16 P.2d 293 | Cal. Ct. App. | 1932
[EDITORS' NOTE: THIS PAGE CONTAINS HEADNOTES. HEADNOTES ARE NOT AN OFFICIAL PRODUCT OF THE COURT, THEREFORE THEY ARE NOT DISPLAYED.] *637 This action was originally commenced by George Singleton and the Indian Valley Bank, a corporation, to recover the sum of $5,000 upon a certain policy of fire insurance issued by the defendant to George Singleton, and containing a mortgage clause in favor of the Indian Valley Bank. The policy of insurance covered two items of property, $4,000 upon an hotel building in Crescent Mills, in Plumas County, and $1,000 on the contents thereof. The Indian Valley Bank had a mortgage on the hotel building for the principal sum of $800. The insurance policy provided for the payment of this sum to the mortgagee in the event of loss. Subsequent to the beginning of this action the insurance company paid the Indian Valley Bank the amount due on the mortgage in the sum of $905.31, and took an assignment thereof, and thereupon the bank dismissed its action, and the word "plaintiff" used hereinafter will refer only to the plaintiff, George Singleton. *638 The trial resulted in a verdict for the plaintiff, George Singleton, in the sum of $5,000. From this judgment the defendant appeals.
Four grounds of reversal are alleged: 1st. That the court erred in directing the jury that in the event it found for the plaintiff, the verdict should be for the full amount claimed; 2d. That the evidence is insufficient to support the verdict; 3d. That the court erred in admitting certain testimony; 4th. That the court erred in giving certain instructions to the jury, and refusing to give certain instructions requested by the defendant.
Upon a former trial of this case the court directed the jury to bring in a verdict in favor of the plaintiff. Upon appeal to this court the judgment was reversed on the ground that the court erred in so instructing the jury. (Singleton v. Hartford FireIns. Co.,
[1] Disregarding the order in which the appellant alleges grounds for reversal, we will consider first the question relating to the value of the personal property.

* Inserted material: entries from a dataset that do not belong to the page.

-- ==== Sys2Proof/Machine/Idle.lean ====
section
/-!
DEFINITION. What one reference period does when no command waits: RTC, the sub-frame count, and the counts of
time that telemetry and the life clock keep (R46, R331, R398, R402; DESIGN CHOICE, log 2).
-/
namespace Sys2Proof.Machine

namespace Core

/-- The sub-frame count after one reference period of 24 414 + 1/16 Run ticks, saturating (R331). -/
def subTick (h : Hedge) : Hedge :=
  let t := h.sub.toNat + 24414 + (h.subPhase.toNat + 1) / 16
  { h with sub := BitVec.ofNat 24 (min t 0xFFFFFF), subPhase := h.subPhase + 1#4 }

/-- The seconds counters of telemetry (Table REPAIR-9). -/
def teleTick (ph : Phase) (t : Tele) : Tele :=
  match ph with
  | .run => if t.runT + 1 = 32768 then { t with runT := 0, runS := t.runS + 1 } else { t with runT := t.runT + 1 }
  | .quiet => if t.quietT + 1 = 32768 then { t with quietT := 0, quietS := t.quietS + 1 } else { t with quietT := t.quietT + 1 }
  | _ => t

/-- One reference period. -/
def tick (c : Core) : Core :=
  match c.pw.phase with
  | .unpowered | .off | .reset => c
  | ph =>
    { c with
      pw := { c.pw with rtc := c.pw.rtc + 1#32 }
      hg := if c.fast && c.hg.ranBoundary then subTick c.hg else c.hg
      rep := { c.rep with lifeT := c.rep.lifeT + 1, rtcLong := c.rep.rtcLong + 1, tele := teleTick ph c.rep.tele } }

end Core

/-- A step on an empty queue. -/
def idle (s : State) : Host.Outcome State Fault Refusal := onCore Core.tick s

end Sys2Proof.Machine
end

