/-- KA, KEEPALIVE_SEND, KEEPALIVE_LOSS, DOZE, ECHO_REQ, QUICKSET, READY, WAKE_THROUGH_TIMEOUT, DELAY_MEASURE and DELAY_PROBE complete:
what a partner says of its state is kept; a silent WIRE partner is lost; ECHO_REQ sets the ECHO operation to come; READY follows a
quickset; a wake-through is tried again and after its third attempt the partner is lost; a delay is the mean of sixteen echoes
(R249, R250, R252, R259, R274, R275, R277). -/
def Obligations.PartnerFramesComplete : Prop :=
  (∀ (s : State) (p : Port) (st : Byte) (g : Hello), s.core.hears p = true → (s.core.port p).cfg.mode = 2#2 →
    (s.core.hport p).partner = some g →
    Leaves (.ka p st) s (fun c => c = { s.core with lnk := c.lnk, hp := c.hp } ∧
      (c.hport p).partner = some { g with state := BitVec.ofNat 4 st.toNat } ∧ (c.hport p).present = true ∧
      (c.hport p).asleep = false)) ∧
  (∀ (s : State) (p : Port), s.core.fast = true → (s.core.port p).cfg.mode = 2#2 → s.core.linkUp p = true →
    (s.core.hport p).asleep = false → p.val < s.core.lnk.length →
    Leaves (.keepaliveSend p) s (fun c => OnlyTxq s.core c ∧
      ∃ f ∈ (c.port p).txq, f.body = .ka (s.core.pw.phase.code.zeroExtend 8))) ∧
  (∀ (s : State) (p : Port), s.core.fast = true → (s.core.port p).cfg.mode = 2#2 → s.core.linkUp p = true →
    (s.core.hport p).present = true → (s.core.hport p).asleep = false →
    Leaves (.keepaliveLoss p) s (fun c =>
      (c.hport p).partner = none ∧ (c.hport p).present = false ∧ (c.hport p).outstanding = [] ∧
      (c.hport p).uncertain = (s.core.hport p).uncertain ∧ (c.hport p).takeover = (s.core.hport p).takeover ∧ c.pw = s.core.pw ∧
      c.prof = s.core.prof ∧ c.trk = s.core.trk ∧ c.acq = s.core.acq)) ∧
  (∀ (s : State) (p : Port) (st : Byte), s.core.hears p = true → p.val < s.core.hp.length →
    Leaves (.doze p (s.core.hport p).lseqRx st) s (fun c => c = { s.core with lnk := c.lnk, hp := c.hp } ∧
      (c.hport p).asleep = true ∧
      (c.hport p).partner = (s.core.hport p).partner.map (fun g => { g with state := BitVec.ofNat 4 st.toNat }))) ∧
  (∀ (s : State) (p : Port), s.core.hears p = true →
    ((s.core.port p).cfg.mode = 2#2 → (s.core.port p).cfg.lead.toNat ≤ 12 ∧ (s.core.port p).cfg.tail.toNat ≤ 12) →
    p.val < s.core.lnk.length →
    Leaves (.echoReq p (s.core.hport p).lseqRx) s (fun c => c = { s.core with lnk := c.lnk, hp := c.hp } ∧
      (c.port p).pendOp = some 3#2 ∧ ∃ f ∈ (c.port p).txq, f.body = .ack (s.core.hport p).lseqRx)) ∧
  (∀ (s : State) (p : Port), s.core.hears p = true → (s.core.port p).cfg.mode = 2#2 → 12 < (s.core.port p).cfg.lead.toNat →
    p.val < s.core.lnk.length →
    Leaves (.echoReq p (s.core.hport p).lseqRx) s (fun c => c = { s.core with lnk := c.lnk, hp := c.hp } ∧
      (c.port p).pendOp = (s.core.port p).pendOp ∧ ∃ f ∈ (c.port p).txq, f.body = .nak (s.core.hport p).lseqRx 1#8)) ∧
  (∀ (s : State) (p : Port), s.core.hears p = true → p.val < s.core.lnk.length →
    Leaves (.quickset p) s (fun c => c = { s.core with lnk := c.lnk, hp := c.hp } ∧ ∃ f ∈ (c.port p).txq, f.body = .ready)) ∧
  (∀ (s : State) (p : Port), s.core.hears p = true → p.val < s.core.hp.length →
    Leaves (.ready p) s (fun c => c = { s.core with lnk := c.lnk, hp := c.hp } ∧
      (c.hport p).asleep = false ∧ (c.hport p).wakeTry = none ∧ (c.hport p).present = true)) ∧
  (∀ (s : State) (p : Port) (n : Nat), s.core.fast = true → (s.core.hport p).wakeTry = some n → n < 2 → p.val < s.core.lnk.length →
    Leaves (.wakeThroughTimeout p) s (fun c =>
      OnlyTxq { s.core with hp := modifyAt s.core.hp p.val (fun h => { h with wakeTry := some (n + 1) }) } c ∧
      ∃ f ∈ (c.port p).txq, f.body = .quickset)) ∧
  (∀ (s : State) (p : Port) (n : Nat), s.core.fast = true → (s.core.hport p).wakeTry = some n → 2 ≤ n →
    Leaves (.wakeThroughTimeout p) s (fun c =>
      (c.hport p).partner = none ∧ (c.hport p).wakeTry = none ∧ c.pw = s.core.pw ∧ c.prof = s.core.prof)) ∧
  (∀ (s : State) (p : Port), s.core.fast = true → s.core.linkUp p = true → p.val < s.core.lnk.length →
    Leaves (.delayMeasure p) s (fun c =>
      OnlyTxq { s.core with hp := modifyAt s.core.hp p.val (fun h =>
        { h with delayRun := some { left := 15, sum := 0, got := 0, launch := none } }) } c ∧
      ∃ f ∈ (c.port p).txq, f.body = .echoReq)) ∧
  (∀ (s : State) (p : Port) (edge at0 : Nat) (sum : Int), s.core.hears p = true →
    (s.core.hport p).delayRun = some { left := 0, sum := sum, got := 15, launch := some at0 } →
    Leaves (.delayProbe p edge) s (fun c => c = { s.core with lnk := c.lnk, hp := c.hp } ∧
      (c.hport p).delayRun = none ∧
      (c.hport p).delay = meanDelay (sum + ((edge : Int) - at0 - (s.core.port p).cfg.echoD - 4)) 16))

The schedule as set forth in the proof furnished by the plaintiff to the defendant following the destruction of the property is as follows: 7 wood beds, 23 iron beds, 30 springs, *639 30 mattresses, 22 dressers, 3 bureaus, 52 chairs, 11 tables, 4 rugs, 4 sofas, 10 iron stools, dishes and cooking utensils, 50 pillows, 36 sheets, 6 blankets, 36 pillow-cases, 4 quilts and blankets; of the replacement value of $2,978.50, depreciation, $1490; sound value and loss $1488.50. No question is raised as to the hotel building being of a value in excess of the insurance.
A number of witnesses were called to testify as to the value of the property, and as to what personal property was contained in the hotel, and also its contents. The testimony is too voluminous to be set forth in this opinion, or in fact to be even summarized, and therefore only a general statement can be inserted herein.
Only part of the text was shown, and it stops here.